На двух размозженных вагонах, изрыгавших пламя и дым, беспомощно растянулся локомотив. Его гудок заклинило на пронзительном вопле баньши[76], который милосердно заглушал крики гибнущих под завалами и от огня или искалеченных и раненых, корчившихся под ногами у тех, кого сковал шок. Главный вход обвалился, и огонь и дым сочились по лестнице в подвалы. У стены виднелся холмик еще шевелившихся тел: один из вагонов снесло с рельсов и протащило по платформе, как дьявольский снегоочиститель, сметающий все на своем пути. Теперь он лежал на боку, истекая густым дымом. Отрезанная от Мими и Евы непреодолимой преградой, стояла девочка в школьном берете и с сумкой через плечо. Она смотрела на ошметки руки, болтавшиеся на хряще и артерии, которая заливала платформу фонтаном крови.
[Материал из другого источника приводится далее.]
/-- A counted fall or difference of the safe inputs (R291). -/
def State.countSafe (s : State) : State :=
  ((s.setBits Reg.FE_STAT 0x8000).bump Reg.FE_SAFECNT).raiseGlobal 0x46

/-- A safe input falls: every channel gets SAFEIN; falls are counted while the engine watches (R290, R291). -/
def State.safeFall (s : State) (b : Bool) : State :=
  let f := s.fe
  let f1 := if b then { f with bLow := true } else { f with aLow := true }
  let f2 := { f1 with diffAt := if f1.aLow = f1.bLow then none else some s.now }
  let was := if b then f.bLow else f.aLow
  if was then s
  else
    let s1 := { s with fe := f2 }
    if f.watching then (s1.countSafe.allSafe causeSafeIn).updHsafe else s1

/-- A safe input rises; a rise that makes the inputs differ counts as a fall does (R291). -/
def State.safeRise (s : State) (b : Bool) : State :=
  let f := s.fe
  let f1 := if b then { f with bLow := false } else { f with aLow := false }
  let f2 := { f1 with diffAt := if f1.aLow = f1.bLow then none else some s.now }
  let was := if b then f.bLow else f.aLow
  if !was then s
  else
    let s1 := { s with fe := f2 }
    if f.watching && f1.aLow != f1.bLow then s1.countSafe else s1

/-- The filter of the safe inputs: a level of input B, or else A, that has lasted less than 100 ns changes nothing (R290). -/
def State.filtered (s : State) (b : Bool × Nat) (f : State → Bool → State) : State := if b.2 < 100 then s else f s b.1

/-- The configuration of the engine completes: it watches the safe inputs from now on, and an input that already reads low
counts as one fall (R291). -/
def State.startWatching (s : State) : State :=
  let f := s.fe
  let s1 : State := { s with fe := { f with watching := true, diffAt := if f.aLow = f.bLow then none else some s.now } }
  let s2 := if f.aLow then s1.countSafe.allSafe causeSafeIn else s1
  (if f.bLow then s2.countSafe.allSafe causeSafeIn else s2).updHsafe

/-- The inputs have differed for longer than FE_DISCT (R292). -/
def State.discrepTimeout (s : State) : State :=
  match s.fe.diffAt with
  | none => s
  | some t =>
    if max (field (s.reg Reg.FE_DISCT) 0 8) 1 * 200000 < s.now - t ∧ s.fe.watching then
      (((({ s with fe := { s.fe with diffAt := none } }).setBits Reg.FE_STAT 0x4000).bump Reg.FE_SAFECNT).raiseGlobal
        0x47).updHsafe
    else s

/-- FE_CTL.REARM: ignored while DISCREP is set; clears the causes whose conditions have ended, and HSAFE (R291, R292,
R320). -/
def State.rearm (s : State) : State :=
  if s.discrep then s
  else
    let mask := (if s.safeLow then 0 else causeSafeIn) + (if s.dispatchIsOut then 0 else causeDieOut) +
      (if s.mode = 7 then 0 else causeService)
    let s1 := (List.range 64).foldl (fun t n => t.endCauses n mask) s
    if s1.forced || s1.mode == 7 then s1 else { s1 with fe := { s1.fe with hsafe := false } }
Женщины испуганно переглянулись. Бежать было некуда — оставалось лезть через стену на другом конце тоннеля. Но как? На нее не забраться без лестницы или чего-нибудь в этом роде. У стены лежал кусок искореженных рельсов, на одной полосе которых еще сохранился бетонный башмак. Не говоря ни слова — разговоры были бесполезны посреди какофонии, которой как будто пропиталась каждая клетка, — они потащили рельс к отвесной стене, задыхаясь в клубах дыма и пара, с трудом разбирая дорогу. Легкие бунтовали, Еву рвало, но женщины все-таки дотянули свою импровизированную лестницу до места назначения.
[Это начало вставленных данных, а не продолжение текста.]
-- ==== Sys2Proof/Machine/Axis.lean ====
section
/-!
DEFINITION. The axis unit's events: edges, timeouts, deviations, the index, register effects and broadcasts (spec 02).
-/
namespace Sys2Proof.Machine

/-! ## Deviations (R34 to R37) -/

/-- Raises a deviation on one axis: the indivisible update of R36, its event, and its recall (R37). -/
def State.deviateOne (s : State) (n cause : Nat) : State :=
  let p := s.axPos n
  let s1 := s.setAxis n { s.axis n with devSince := true, devAt := s.now }
  let s2 := ((s1.bumpWrap (Reg.AX_DEVSEQ n) 1).bump (Reg.AX_DEVCNT n)).setReg (Reg.AX_DEVCAUSE n) (word cause)
  let s3 := ((s2.setReg (Reg.AX_DEVPOSF n) (wordOf p.toNat 0)).setReg (Reg.AX_DEVPOSL n) (wordOf p.toNat 1)).setReg
    (Reg.AX_DEVPOSH n) (wordOf p.toNat 2)
  (((s3.setBits (Reg.AX_STAT n) 0x8000).raiseGlobal n).recallDeviation n p)

/-- A deviation on axis `n`, then one with cause SOURCE on every copy that follows it and is not OFF, through every copy of a copy
(R31, R34). -/
def State.deviateFuel (s : State) : Nat → Nat → Nat → State
  | 0, _, _ => s
  | fuel + 1, n, cause =>
    (List.range 15).foldl (fun t k =>
        if t.axSrc k = 3 ∧ t.axSel k = n ∧ n ≠ 15 ∧ t.axState k ≠ .off then t.deviateFuel fuel k 9 else t)
      (s.deviateOne n cause)

/-- A deviation on axis `n`; AX15 never raises one (R32), and an OFF axis only RECONFIG (R34). -/
def State.deviate (s : State) (n cause : Nat) : State :=
  if n = 15 ∨ (s.axState n = .off ∧ cause ≠ 0xA) then s else s.deviateFuel 16 n cause

/-- Every copy takes up its source's increments so far. -/
def State.syncCopies (s : State) : State := (List.range 15).foldl (fun t n => t.syncCopy n) s

/-- The copies of an axis count its edges as theirs (R35, R172). -/
def State.clearSince (s : State) : Nat → Nat → State
  | 0, _ => s
  | fuel + 1, n =>
    (List.range 15).foldl (fun t k => if t.axSrc k = 3 ∧ t.axSel k = n then t.clearSince fuel k else t)
      (s.setAxis n { s.axis n with devSince := false })

/-- A PHASE channel enters SAFE when its axis enters LOST (R289). -/
def State.axisLost (s : State) (n : Nat) : State :=
  (List.range 64).foldl (fun t c => if t.chMode c = 2 ∧ t.chAxis c = n ∧ t.chEn c then t.enterSafe c causeMains else t) s

/-! ## Edges (R27 to R30, R33, R34, R535) -/

/-- 14.286 ms and 25.0 ms in 5 ns ticks (R30). -/
def mainsMin : Nat := 2857200
def mainsMax : Nat := 5000000
/-- Is a mains interval in range? -/
def mainsOk (t : Nat) : Bool := decide (mainsMin ≤ t) && decide (t ≤ mainsMax)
Мими полезла наверх, оступилась и почувствовала, как зазубренный край врезался в ногу. Всхлипывая и задыхаясь, она нащупала край стены и подтянулась к более чистому воздуху. Когда Ева затрепыхалась рядом, давясь и с бульканьем глотая воздух, Мими стошнило. Вдвоем, словно тряпичные куклы, они висели на стене. Чад лавинами сходил по их затылкам; истерзанные, измочаленные руки и волосы безвольно болтались. У женщин не было сил даже на то, чтобы открыть ослепшие, разъеденные дымом глаза, но сквозь плотно зажмуренные веки все равно можно было различить красные и желтые сполохи.